# DCC for Dummies



## Doc Holliday (Apr 6, 2014)

My first (and only) layout had DC power/control. Since I'm rebuilding, I'm thinking of upgrading to DCC. I'm modeling the Old West, circa 1860 so will be using small locos like the Jupiter. I'm also more into scenery than running trains an dam content with a couple of trains going round and round rather than switching. I've tried to do some research, but it seems like opinions and options vary greatly. Any suggestions for resources for a DCC newbie to help evaluate the cost/benefits of DCC?


----------



## Brakeman Jake (Mar 8, 2009)

For two trains,a starter set like the Digitrax Zephyr Extra with a second throttle like the UT4 will fit your needs nicely.It's easily expandable should you want to.


----------



## Ray Haddad (Feb 19, 2014)

DCC has no cost benefit. You can reduce your costs by careful shopping and planning but the cost will always be higher than DC. Sorry, but that's the name of the DCC game.

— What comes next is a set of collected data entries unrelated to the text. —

-- ==== Sys2Proof/Machine/Ops.lean ====
section
/-!
DEFINITION. Ops.lean: the named operations over the state: finding and changing a workgroup, warp, core and cluster; free
values; registers and lanes; the bytes of memory; translation; the queues of a partition; killing a workgroup; taking a
trap and returning from one.
-/
namespace Sys2Proof.Machine

/-- The outcome of a step. -/
abbrev Res := Host.Outcome State Fault Refusal

/-! Finding and changing -/

/-- What a missing workgroup reads as. -/
def Workgroup.blank : Workgroup :=
  { launch := 0, part := 0, index := 0, gx := 0, gy := 0, gz := 0, core := 0, kind := .grid, place := .resident, warps := []
    aOff := 0, aSize := 0, a := [], tags := [], aPoison := [], cbase := 0, crows := 0, gmat0 := 0, gmatN := 0, bars := []
    baton := { holder := none, reserved := none }, subs := [], tasks := 0, fetched := [], kills := 0, killed := none, inner := none
    cancelled := false, preempt := false, seqNo := 0, origin := 0, share := none, savedC := [], savedMarks := [], savedChains := [], savedAttic := [], savedDet := none }

def State.wg (s : State) (g : Nat) : Workgroup := (tfind s.wgs g).getD Workgroup.blank
/-- The workgroup that holds the A space of a workgroup, and that A space (R342). -/
def State.home (s : State) (g : Nat) : Nat := (s.wg g).share.getD g
def State.asp (s : State) (g : Nat) : Workgroup := s.wg (s.home g)
def State.warp? (s : State) (w : WarpRef) : Option Warp := (tfind s.wgs w.wg).bind fun g => g.warps[w.wix]?
def State.modWg (s : State) (g : Nat) (f : Workgroup → Workgroup) : State := { s with wgs := tmodify s.wgs g f }
def State.modA (s : State) (g : Nat) (f : Workgroup → Workgroup) : State := s.modWg (s.home g) f
def State.modWarp (s : State) (w : WarpRef) (f : Warp → Warp) : State :=
  s.modWg w.wg fun g => { g with warps := g.warps.modify w.wix f }
def State.setWarp (s : State) (w : WarpRef) (x : Warp) : State := s.modWarp w fun _ => x
def State.core (s : State) (c : Nat) : Core := tgetD Core.empty s.cores c
def State.modCore (s : State) (c : Nat) (f : Core → Core) : State := { s with cores := tput s.cores c (f (s.core c)) }
def State.cluster (s : State) (c : Nat) : Cluster := tgetD Cluster.empty s.clus c
def State.modClu (s : State) (c : Nat) (f : Cluster → Cluster) : State :=
  { s with clus := tput s.clus c (f (s.cluster c)) }
def State.modCmd (s : State) (c : Nat) (f : Cmd → Cmd) : State := { s with cmds := tmodify s.cmds c f }

/-- Rows of C space become 0 (R121, R123). -/
def Core.clearC (k : Core) (lo n : Nat) : Core :=
  let out (i : Nat) : Bool := !(lo * 128 ≤ i && i < (lo + n) * 128)
  { k with c := k.c.filter fun x => out x.1, cTag := k.cTag.filter fun x => out x.1 }
/-- Elements of C space are written, and are poisoned no longer (R389). -/
def Core.putC (k : Core) (l : List (Nat × DWord)) : Core :=
  { k with c := l.foldl (fun t x => tsetD 0 t x.1 x.2) k.c, cTag := if k.cTag.isEmpty then [] else k.cTag.filter fun e => !l.any fun x => x.1 = e.1 }
/-- The tag of a poisoned element. -/
def Core.tagC (k : Core) (i : Nat) : Option Nat := (tfind k.cTag i).map (· - 1)

/-- Cores and clusters of a unit (R13). -/
def cluOf (core : Nat) : Nat := core / 8
def dieOf (clu : Nat) : Nat := clu / 24

/-- TIME (R11), taken modulo 2^64; CLK passing 2^64 takes it along (notes/assumptions/78.md). -/
def State.time (s : State) : Nat := (((s.clock.clk : Int) - s.clock.k).toNat / 3) % 2 ^ 64

/-! Free values (R434; notes/assumptions/2.md) -/

/-- One of `k` outcomes that the manual leaves open. -/
def State.pick (s : State) (k : Nat) : Nat × State :=
  if k ≤ 1 then (0, s) else (Config.choose s.fresh % k, { s with fresh := s.fresh + 1 })
/-- An unspecified word. -/
def State.freeWord (s : State) : Word × State := (Config.freeWord s.fresh, { s with fresh := s.fresh + 1 })
/-- A number not used before. -/
def State.newId (s : State) : Nat × State := (s.fresh, { s with fresh := s.fresh + 1 })

/-! Threads (R16, R24) -/

def maskLanes (m : Mask) : List Nat := (List.range 32).filter fun i => m.getLsbD i
def laneMask (ls : List Nat) : Mask := ls.foldl (fun m i => m ||| (1#32 <<< i)) 0
/-- Threads of a warp of `n` threads (R15). -/
def firstThreads (n : Nat) : Mask := BitVec.ofNat 32 (2 ^ (min n 32) - 1)
def Warp.present (w : Warp) : Mask := ~~~(w.never ||| w.exited)
def Warp.active (w : Warp) : Mask := w.em &&& w.present

/-! Registers and their fixed-latency results (R18, R47-R50) -/

def Warp.stored (w : Warp) : RegKey → Word
  | .v r t => tgetD 0 w.v (32 * r + t)
  | .s r => tgetD 0 w.s r
  | .p k t => if k = 7 then 1 else if (tgetD (0 : Mask) w.p k).getLsbD t then 1 else 0

/-- Store a register value; P7 ignores writes (R18). -/
def Warp.store (w : Warp) (k : RegKey) (x : Word) : Warp :=
  match k with
  | .v r t => { w with v := tsetD 0 w.v (32 * r + t) x }
  | .s r => { w with s := tsetD 0 w.s r x }
  | .p k t =>
    if k = 7 then w
    else
      let old := tgetD (0 : Mask) w.p k
      let bit := 1#32 <<< t
      { w with p := tsetD 0 w.p k (if x.getLsbD 0 then old ||| bit else old &&& ~~~bit) }

/-- Every fixed-latency result available by lane cycle `t` is in its register, oldest first (R50), and every flag
raised before it is set (R25). -/
def Warp.settle (w : Warp) (t : Nat) : Warp :=
  let w1 := w.flights.foldr (fun fl w => if fl.avail ≤ t then w.store fl.key fl.val else w) w
  { w1 with
    flights := w.flights.filter fun fl => decide (t < fl.avail)
    status := w.flagsIn.foldl (fun st fl => if fl.avail < t then st ||| fl.flags else st) w.status
    flagsIn := w.flagsIn.filter fun fl => decide (t ≤ fl.avail) }

/-- Every fixed-latency result of the warp becomes available (R47). -/
def Warp.settleAll (w : Warp) : Warp :=
  let w1 := w.flights.foldr (fun fl w => w.store fl.key fl.val) w
  { w1 with flights := [], status := w.flagsIn.foldl (fun st fl => st ||| fl.flags) w.status, flagsIn := [] }

/-- A read at lane cycle `t`, and whether the newest result was not yet available (R48). -/
def Warp.readAt (w : Warp) (k : RegKey) (t : Nat) : Word × Bool :=
  match w.flights.find? fun fl => fl.key = k with
  | none => (w.stored k, false)
  | some fl =>
    if fl.avail ≤ t then (fl.val, false)
    else match w.flights.find? fun fl => fl.key = k && fl.avail ≤ t with
      | some old => (old.val, true)
      | none => (w.stored k, true)

/-- P7 discards what is written to it (R18). -/
def RegKey.constant : RegKey → Bool
  | .p k _ => k = 7
  | _ => false

/-- A fixed-latency result on its way; no later write lands before an earlier one (R50). -/
def Warp.launch (w : Warp) (k : RegKey) (x : Word) (avail : Nat) : Warp :=
  if k.constant then w else
  let last := w.flights.foldl (fun m fl => if fl.key = k then max m fl.avail else m) avail
  { w with flights := { key := k, val := x, avail := last } :: w.flights }

/-- A value that lands in its register after every earlier result of that register (R49, R50). -/
def Warp.land (w : Warp) (k : RegKey) (x : Word) : Warp :=
  ({ w with flights := w.flights.filter fun fl => decide (fl.key ≠ k) }).store k x

/-- Registers with results still to come (R49). -/
def Warp.isPending (w : Warp) (keys : List RegKey) : Bool :=
  w.pends.any fun p => p.keys.any fun k => keys.contains k

/-- Every access the warp has issued has been performed. -/
def Warp.drained (w : Warp) : Bool := w.accs.isEmpty

/-! The launch of a workgroup (R310) -/

/-- The key of a level: KIND and SLOT of its id, GEN left out (R308). -/
def levelKey (id : Word) : Nat := id.toNat / 65536

def State.level? (s : State) (id : Word) : Option Level :=
  (tfind s.levels (levelKey id)).bind fun l => if l.id = id then some l else none
def State.launch? (s : State) (id : Word) : Option Launch := (s.level? id).bind (·.launch)
def State.modLevel (s : State) (id : Word) (f : Level → Level) : State :=
  { s with levels := tmodify s.levels (levelKey id) f }
/-- A flag of the launch record of a workgroup (R310). -/
def State.flag (s : State) (g : Nat) (f : LaunchRec → Bool) : Bool :=
  match (tfind s.wgs g).bind fun wg => s.launch? wg.launch with
  | some l => f l.rec_
  | none => false

/-! Bytes of memory by physical address, and the keys granules are stored under (R4, R351, R364) -/

def State.rawByte (s : State) (pa : Nat) : Byte := tgetD (Memory.unlisted s.gmeta.lost pa) s.mem pa
def State.putByte (s : State) (pa : Nat) (b : Byte) : State :=
  { s with mem := tsetD (Memory.unlisted s.gmeta.lost pa) s.mem pa b }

Here is a most exellent source of information for anyone just getting started.
http://www.mrdccu.com/


----------



## golfermd (Apr 19, 2013)

Another way to help with cost is to stay away from sound for the time being. Sound adds significantly to cost. You can get a DCC decoder for $15-$20, versus $100 for a sound decoder (plus the cost of speakers, speaker enclosures, etc...). One thing, when you get a sound decoder it is DCC, but a DCC decoder is not sound. What DCC gives you is the ability to run your locomotives independent of each other since each locomotive has its own identity. So you can command one locomotive to do something without affecting another locomotive.


----------



## DonR (Oct 18, 2012)

Doc

DCC is much more simple than it appears at first, especially if you
come across some of the discussions of installation and adjusting
of the decoders.

If you do not plan an extensive layout with a lot of turnouts and
yards and with only two or three locos, then any one of the DCC
systems will do fine for you. Possibly the most simple of all to
use is the Bachmann EZ controller. It's not for a guy with a lot
of sound locos though.

Basically, you simply run several drops from your tracks to
spread the power around evenly. They are connected to a
pair of wires, the buss, which is connected to the controller. 
You do not need any on/off
switches or isolated sections. The track is powered at all times.
Your controller tells each loco individually what you want to do. You can
even have a single track main line with locos going in opposite
directions at the same time.

When you buy your locos make certain they state DCC on Board or
words to that effect. DCC READY is a DC locomotive and you must
buy a decoder and install it to be DCC active.

Don


----------



## Doc Holliday (Apr 6, 2014)

Thanks for the replies and info. Lots to consider.


----------



## musicwerks (Jan 4, 2012)

I run a small 4x8 layout with few engines.

I only installed my biggest and most expensive Proto2K steam engines with Tsunami sounds (my first DCC install, entire set with decoder, harness and enclosure supplied by NIMT). It was a breeze.

a) After gaining experience, I depended on relatively affordable Digitrax DH123D for non-sound installs. They are cheaper but will require hard-wiring/soldering. 

Besides, Digitrax honors no questions asked policy even when decoders get burnt (I burnt a few) due to user mistakes. So IMOH, that's the way to go for a start.

b) I started with a Bachmann EZ command which is easy to use. I upgraded to NCE Powercab after a few months (which allows for a lot better programming that Bachmann can't do at all). 

I agree with Ray, DCC can only add on to cost- especially with sound decoders (all my steam engines now have sound).

Musicwerks


----------